As Carrie Bradshaw said, the most exciting, challenging and significant relationship of all is the one you have with yourself. So where better to start my food and relationships newsletter than with my own relationship to food (as if that could be contained in a 500-word 900-word essay). Anyway.
My love of food began in earnest around the time my mom bought me this book:
I sat down and dog-eared the page of every recipe I wanted to make. I became an expert at toad-in-a-hole (“framed eggs”, according to the cookbook), English muffin pizzas and choco banana loaf. I already enjoyed eating – now, I was discovering the pleasure of crafting it. The active aspect of food. I was a participant.
I memorized a few of the recipes, occasionally pulled it off the shelf when I felt like baking. But mostly, the book lived in the microwave stand, its blue plastic spine jammed between Rachael Ray’s 30 Minute Meals and Eat, Shrink and Be Merry.
Part of my desire to write about food and cooking is to find a way back to the period when I didn’t know enough to limit my ambitions in the kitchen, when cooking wasn’t mediated by social media and a drive for perfection. As a kid, I was willing to try everything – which sometimes resulted in my brother telling me my food was disgusting, which always resulted in me crying. But I tried. I made new things, got so good at some that I didn’t even need to look at the cookbook.
I’ve gone through periods of believing I couldn’t cook, or didn’t enjoy it. Sometimes, all I ate was instant noodles and instant coffee. University is not an ideal time to be into cooking – broke, sharing crowded kitchens and trying to keep in class makes subsisting on greasy styrofoam containers of Thai food more appealing than cooking. My friends and I were frequent posters in a Facebook group called Is it considered a meal by a college student? A typical post might read: cold chunk of tofu and half a cigarette. Or just, toast with no butter. Things like that.
After graduating, with way too much free time on my hands, I found my way to cooking again. One needs to eat, and I had few other ways to amuse myself. Minimum wage forced me to get creative, and my schedule gave me entire days to mess around in the kitchen. Cooking was more creative than ever for me. I read recipes and then deviated wildly, inventing and substituting and reinventing, stealing small amounts of ingredients from my roommate’s shelves in the pantry (I was a horrible roommate) to pull something edible together.
I never snapped photos of the things I cooked then. Food was much more ephemeral. I’d throw together a meal, take a second to appreciate its beauty, and then gobble it down.

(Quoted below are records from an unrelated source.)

/-! ### After a delivery -/

/-- The half of EFLAGS a 16-bit return keeps, and the half it pops, make the flags before a delivery, which cleared RF. -/
theorem append_low_flags (f : Word) :
    (realEntryFlags f).extractLsb' 16 16 ++ (BitVec.ofNat 32 (f.toNat % 2 ^ 16)).setWidth 16 = setBit f 16 false := by
  refine BitVec.eq_of_getLsbD_eq fun i hi => ?_
  have hlow : ((BitVec.ofNat 32 (f.toNat % 2 ^ 16)).setWidth 16).getLsbD i = (decide (i < 16) && f.getLsbD i) := by
    rw [BitVec.getLsbD_setWidth, BitVec.getLsbD_ofNat, Nat.testBit_mod_two_pow]
    by_cases h : i < 16 <;> simp [h, hi, BitVec.getLsbD]
  rw [BitVec.getLsbD_append, getLsbD_setBit _ 16 _ _ (by decide), hlow, BitVec.getLsbD_extractLsb', realEntryFlags,
    getLsbD_setBit _ 16 _ _ (by decide), getLsbD_setBit _ 8 _ _ (by decide), getLsbD_setBit _ 9 _ _ (by decide)]
  by_cases h : i < 16
  · simp [h, show i ≠ 16 by omega]
  · obtain ⟨j, rfl⟩ : ∃ j, i = 16 + j := ⟨i - 16, by omega⟩
    simp [show j < 16 by omega, show 16 + j ≠ 8 by omega, show 16 + j ≠ 9 by omega]

/-- `t` after the return from the handler of `e`, entered from `s`. -/
def handlerReturn (e : Event) (s t : State) : State :=
  realReturn t (BitVec.ofNat 32 (e.savedEIP.toNat % 2 ^ 16)) (BitVec.ofNat 32 e.savedCS.toNat)
    (BitVec.ofNat 32 (s.eflags.toNat % 2 ^ 16)) (s.reg .esp)

section
variable {e : Event} {s t : State} (R : RealEntered e s t)
include R

theorem RealEntered.mode (hm : mode s = .realMode) : mode t = .realMode := by
  obtain ⟨-, -, -, -, hcr0, -⟩ := R.kept
  rw [mode_eq_realMode_iff, State.cr0PE, hcr0]
  exact (mode_eq_realMode_iff s).1 hm

theorem RealEntered.alone (ha : Alone s) : Alone t := by
  obtain ⟨-, -, -, -, -, -, -, -, -, -, -, -, -, -, -, hamid⟩ := R.kept
  exact List.eq_nil_iff_forall_not_mem.2 fun c hc => by simpa [ha] using hamid c hc

theorem RealEntered.stackHalf (off : Word) : stackHalf t off = BitVec.ofNat 32 (readLin t (s.lin .ss off) 2) := by
  rw [Machine.stackHalf, State.lin, State.seg, R.entryCs]
  rfl

theorem RealEntered.reg_esp : t.reg .esp = s.reg .esp - 6 := by rw [State.reg, R.esp, Gprs.get_set_self]

/-- The stack of a handler in real-address mode is the one a 16-bit return takes. -/
theorem RealEntered.returnSameTask {o : Origin} (hm : Machine.mode s = .realMode) (ha : Alone s) (hd : s.pins.denials = []) :
    returnSameTask o t .o16 = .ok (handlerReturn e s t) := by
  obtain ⟨-, -, -, -, -, -, -, -, -, -, -, -, -, -, hpins, -⟩ := R.kept
  have h4 : s.reg .esp - 6 + 2 = s.reg .esp - 4 := by bv_omega
  have h2 : s.reg .esp - 4 + 2 = s.reg .esp - 2 := by bv_omega
  have h0 : s.reg .esp - 2 + 2 = s.reg .esp := by bv_omega
  rw [returnSameTask_real (by rw [hpins]; exact hd) (R.alone ha) (R.mode hm), R.reg_esp, h4, h2, h0]
  simp only [R.stackHalf, R.ip, R.cs, R.flags, handlerReturn]

theorem RealEntered.no_abort (hab : ∀ x ∈ e :: s.reported, x.cls ≠ .abort) :
    t.reported.any (fun e => decide (e.cls = .abort)) = false := by
  rw [R.reported]
  simpa using hab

Now, I feel the impulse many women my age feel – camera eats first – when I’m sitting down to eat. I usually don’t even post the photo. I just feel an urge to document, to catalogue, to show off my work. Apparently, this can decrease your enjoyment. I know this, and yet I keep snapping the photos.
Obviously, I never took a photo of my English muffin pizzas when I was a kid. One, there’s no way they were pretty. Two, taking a photo cost something, and I had to save my disposable camera for more important things, like my friends and I giving each other bunny ears at summer camp. Food used to exist to be consumed and then disappear. I never used to care about its aesthetics.
And how much more pleasure did I get from cooking then? How much pride did I take in my meagre creations? How did the meaning of food – food that I had made – change so quickly once Instagram came along?
I care deeply about how dishes look, because the visual is part of the sensory experience of food. It makes you hungry, builds desire. If you’re a true food lover, the time between seeing a gorgeously plated dish and digging your fork can be the source of an erotic tension, a sensuous thrill. The visual experience is not the thief of joy – it’s the phone coming between you and your food, disrupting that joy.
We endlessly collect our own data and archives like librarians of our own narcissism. I do it too. I’m not going to stop taking photos of every martini I drink, or resist the lure of a beautiful tablescape I can post in the middle of a photo dump. But I hope that by cataloguing my food-love through deep reflection rather than a compulsion to pull out my iPhone, I can sink my teeth more deeply into what food means, rather than just what it telegraphs on an Instagram story. Like when I was younger, I hope I can place a dish on the table with pride, and not grip my phone so tightly in the other hand.
A couple weeks ago, I cooked what I promise was a very attractive dinner – New York Times Cooking’s Salmon With Garlic Butter and Tomato Pasta. Mine didn’t look quite as sexy as theirs, but the blistered tomatoes, flaky salmon and fresh cracked pepper were so appealing next to my four olive martini that I didn’t even reach for my phone.